WINNER OF THE LAMBDA LITERARY AWARD • LONGLISTED FOR THE NATIONAL BOOK AWARD • FINALIST FOR THE NATIONAL JEWISH BOOK AWARD • LONGLISTED FOR THE ANDREW CARNEGIE MEDAL
ONE OF THE TEN BEST BOOKS OF THE YEAR: People
ONE OF THE BEST BOOKS OF THE YEAR: Time, NPR, Oprah Daily, The Washington Post, The Boston Globe, Esquire, Vulture, She Reads, Book Riot, Publishers Weekly

One spring morning, Kathryn Schulz went to lunch with a stranger and fell in love. Having spent years looking for the right relationship, she was dazzled by how swiftly everything changed when she finally met her future wife. But as the two of them began building a life together, Schulz’s beloved father—a charming, brilliant, absentminded Jewish refugee—went into the hospital with a minor heart condition and never came out. Newly in love yet also newly bereft, Schulz was left contending simultaneously with wild joy and terrible grief.
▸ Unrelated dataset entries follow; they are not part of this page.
/-- What issuing one slot gives: the next state with the tag of a NaN event, if any; a wait of the whole bundle (R206);
or a fault with its cause and trap code (R207). -/
inductive Res where
  | ok (c : Chip) (nan : Option Nat)
  | wait
  | fault (cause code : Nat)
  deriving DecidableEq, Repr

/-- s-register `r` of a sequencer as the bundle reads it (R205). -/
def Seqr.reg (s : Seqr) (r : Nat) : Nat := Map.get 0 s.s r

/-- s-register `r` takes a value. -/
def Chip.setS (c : Chip) (kc sq r v : Nat) : Chip :=
  let s := c.seqr kc sq
  c.setSeqr kc sq { s with s := Map.put 0 s.s r (v % 2 ^ 64) }

/-! ### Views (R129, R216) -/

/-- The element type that TY names (R216). -/
def tyFmt (ty : Nat) : Fmt :=
  [Fmt.fp32, .bf16, .fp16, .fp64, .w40, .int32, .int16, .int8, .int4].getD ty .fp32

/-- Whether TY uses the pair view. -/
def tyPair (ty : Nat) : Bool := ty == 3 || ty == 4

/-- Element width in bits, elements held in one lane, elements of the view. -/
def tyW (ty : Nat) : Nat := (tyFmt ty).width
def tyPer (ty : Nat) : Nat := if tyPair ty then 1 else 32 / tyW ty
def tyE (ty : Nat) : Nat := 2048 * tyPer ty

/-- A register's contents; what a reset left undefined is free (R128). -/
def Cluster.vreg (x : Cluster) (kc r : Nat) : Nat :=
  (x.v.find r).getD (if x.rillEpoch = 0 then 0 else Config.freeReg x.rillEpoch kc r % 2 ^ 65536)

/-- A predicate register's contents; p0 reads as all ones (R128). -/
def Cluster.preg (x : Cluster) (kc r : Nat) : Nat :=
  if r = 0 then 2 ^ 2048 - 1
  else (x.p.find r).getD (if x.rillEpoch = 0 then 0 else Config.freeReg x.rillEpoch kc (64 + r) % 2 ^ 2048)

/-- A number from fields of `w` bits, the first least significant. -/
def pack (w : Nat) (xs : List Nat) : Nat := xs.foldr (fun v a => v % 2 ^ w + a * 2 ^ w) 0

/-- The element codes of a register in the view of `ty`. -/
def Cluster.elems (x : Cluster) (kc ty r : Nat) : List Nat :=
  let v := x.vreg kc r
  if tyPair ty then
    let h := x.vreg kc (r + 1)
    (List.range 2048).map (fun j => bits v (32 * j) 32 + bits h (32 * j) (tyW ty - 32) * 2 ^ 32)
  else (List.range (tyE ty)).map (fun j => bits v (tyW ty * j) (tyW ty))

/-- A register written in the view of `ty`; an absent element keeps its lane (R132). -/
def Cluster.setElems (x : Cluster) (kc ty r : Nat) (xs : List (Option Nat)) : Cluster :=
  let old := x.elems kc ty r
  let new := List.zipWith (fun o n => n.getD o) old xs
  if tyPair ty then
    let hi := (List.zipWith (fun o n => match n with
      | some v => v / 2 ^ 32
      | none => o) ((List.range 2048).map (fun j => bits (x.vreg kc (r + 1)) (32 * j) 32)) xs)
    { x with v := (x.v.set r (pack 32 (new.map (· % 2 ^ 32)))).set (r + 1) (pack 32 hi) }
  else { x with v := x.v.set r (pack (tyW ty) new) }

/-- Whether lane `l` is present under the effective predicate (R132, R215). -/
def laneOn (mask : Nat) (l : Nat) : Bool := bit mask l

/-- The effective predicate of an instruction. -/
def Cluster.mask (x : Cluster) (kc pred : Nat) (pneg : Bool) : Nat :=
  let p := x.preg kc pred
  if pneg then (2 ^ 2048 - 1) - p else p

/-- Elements masked by lane. -/
def maskBy (mask per : Nat) (xs : List Nat) : List (Option Nat) :=
  xs.zipIdx.map (fun e => if laneOn mask (e.2 / per) then some e.1 else none)

/-! ### Arithmetic (R131, R216, R217) -/

/-- An integer result wrapped, or saturated (R131, R216). -/
def fitInt (w : Nat) (sgn sat : Bool) (i : Int) : Nat :=
  let (lo, hi) : Int × Int := if sgn then (-2 ^ (w - 1), 2 ^ (w - 1) - 1) else (0, 2 ^ w - 1)
  wrapInt w (if sat then (if i < lo then lo else if i > hi then hi else i) else i)

/-- Minimum and maximum (R131): NaN if either input is, +0 above −0. -/
def vMin (a b : Val) : Val :=
  if a.isNaN || b.isNaN then .nan else if a.lt b || (a.isZero && b.isZero && a.isNeg) then a else b
def vMax (a b : Val) : Val :=
  if a.isNaN || b.isNaN then .nan else if b.lt a || (a.isZero && b.isZero && !a.isNeg) then a else b

/-- The two- and three-operand arithmetic on values. -/
def fOp (op : VOp) (a b d : Val) : Val :=
  match op with
  | .vadd => a.add b
  | .vsub => a.sub b
  | .vmul => a.mul b
  | .vfma => a.fma b d
  | .vfms => a.fma b d.neg
  | .vfnma => a.neg.fma b d
  | .vmin => vMin a b
  | _ => vMax a b

/-- The same on integers. -/
def iOp (op : VOp) (a b d : Int) : Int :=
  match op with
  | .vadd => a + b
  | .vsub => a - b
  | .vmul => a * b
  | .vfma => a * b + d
  | .vfms => a * b - d
  | .vfnma => -(a * b) + d
  | .vmin => min a b
  | _ => max a b

/-- One element of an arithmetic instruction. -/
def arith1 (op : VOp) (ty : Nat) (sgn sat : Bool) (a b d : Nat) : Nat :=
  let f := tyFmt ty
  if f.isInt then
    let i (c : Nat) : Int := if sgn then sext f.width c else (c : Int)
    fitInt f.width sgn sat (iOp op (i a) (i b) (i d))
  else roundArith f (fOp op (decodeVal f sgn a) (decodeVal f sgn b) (decodeVal f sgn d))

/-- One element of a logical, sign or shift instruction; shifts by VB modulo the width (R217). -/
def logic1 (op : VOp) (ty : Nat) (a b : Nat) : Nat :=
  let w := tyW ty
  match op with
  | .vand => a &&& b
  | .vor => a ||| b
  | .vxor => a ^^^ b
  | .vnot => 2 ^ w - 1 - a
  | .vshl => (a * 2 ^ (b % w)) % 2 ^ w
  | .vshr => a >>> (b % w)
  | .vsra => wrapInt w (sext w a / 2 ^ (b % w))
  | .vabs => setBits a (w - 1) 1 0
  | _ => setBits a (w - 1) 1 (1 - bits a (w - 1) 1)

/-- One comparison (R217). -/
def cmp1 (op : VOp) (ty : Nat) (sgn : Bool) (a b : Nat) : Bool :=
  let f := tyFmt ty
  let (x, y) := (decodeVal f sgn a, decodeVal f sgn b)
  match op with
  | .vceq => x.eq y
  | .vcne => !x.eq y
  | .vclt => x.lt y
  | _ => x.lt y || x.eq y

/-! ### Special functions (R133) -/

/-- The exact value of special function `fn` (its opcode) of a finite operand, with the bound of R133. -/
def specialReal (fn : Nat) (s : Bool) (m : Nat) (e : Int) : Val × Bound :=
  match fn with
  | 0x40 => (Val.div (.fin false 1 0) (.fin s m e), .ulp 1)
  | 0x41 => (Val.sqrt (Val.div (.fin false 1 0) (.fin s m e)), .ulp 1)
  | 0x43 => (realExp2 s m e, .ulp 1)
  | 0x44 => (realExp s m e, .ulp 2)
  | 0x45 => (realLog2 m e, .ulp 1)
  | 0x46 => (realLn m e, .ulp 2)
  | 0x47 => (realSin s m e, if magLt (2 ^ 20) 0 m e then .abs 20 else .ulp 2)
  | 0x48 => (realCos s m e, if magLt (2 ^ 20) 0 m e then .abs 20 else .ulp 2)
  | 0x49 => (realTanh s m e, .ulp 2)
  | 0x4A => (realSig s m e, .ulp 2)
  | _ => (realErf s m e, .ulp 2)

/-- The FP32 result of special function `fn` (its opcode) of FP32 bits `x`: the special cases exactly, a square root
correctly rounded, every other result free within the function's bound (log entry 21). -/
def special1 (fn x : Nat) : Nat :=
  let v := fp32 x
  let inf (s : Bool) : Nat := Fmt.fp32.infCode s
  let nan := Fmt.fp32.canonNaN
  let one := 0x3F800000
  match v with
  | .nan => nan
  | .inf s =>
    match fn with
    | 0x40 => b2n s * 2 ^ 31
    | 0x41 => if s then nan else 0
    | 0x42 => if s then nan else inf false
    | 0x43 => if s then 0 else inf false
    | 0x44 => if s then 0 else inf false
    | 0x45 => if s then nan else inf false
    | 0x46 => if s then nan else inf false
    | 0x47 => nan
    | 0x48 => nan
    | 0x49 => if s then one + 2 ^ 31 else one
    | 0x4A => if s then 0 else one
    | _ => if s then one + 2 ^ 31 else one
  | .fin s m e =>
    let (r, b) := specialReal fn s m e
    let res := boundFp32 b r (Config.special fn x)
    match fn with
    | 0x40 => if m = 0 then inf s else res
    | 0x41 => if m = 0 then inf s else if s then nan else res
    | 0x42 => toFp32 v.sqrt
    | 0x45 => if m = 0 then inf true else if s then nan else res
    | 0x46 => if m = 0 then inf true else if s then nan else res
    | _ => res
Those twin experiences form the heart of Lost & Found, a profound meditation on the families that make us and the families we make. But Schulz’s book also explores how disappearance and discovery shape us all. On average, we each lose two hundred thousand objects over our lifetime, and Schulz brilliantly illuminates the relationship between those everyday losses and our most devastating ones. Likewise, she explores the importance of seeking, whether for ancient ruins or new ideas, friends, faith, meaning, or love. The resulting book is part memoir, part guidebook to sustaining wonder and gratitude even in the face of loss and grief. A staff writer at The New Yorker and winner of the Pulitzer Prize, Schulz writes with curiosity, tenderness, and humor about the connections between joy and sorrow—and between us all.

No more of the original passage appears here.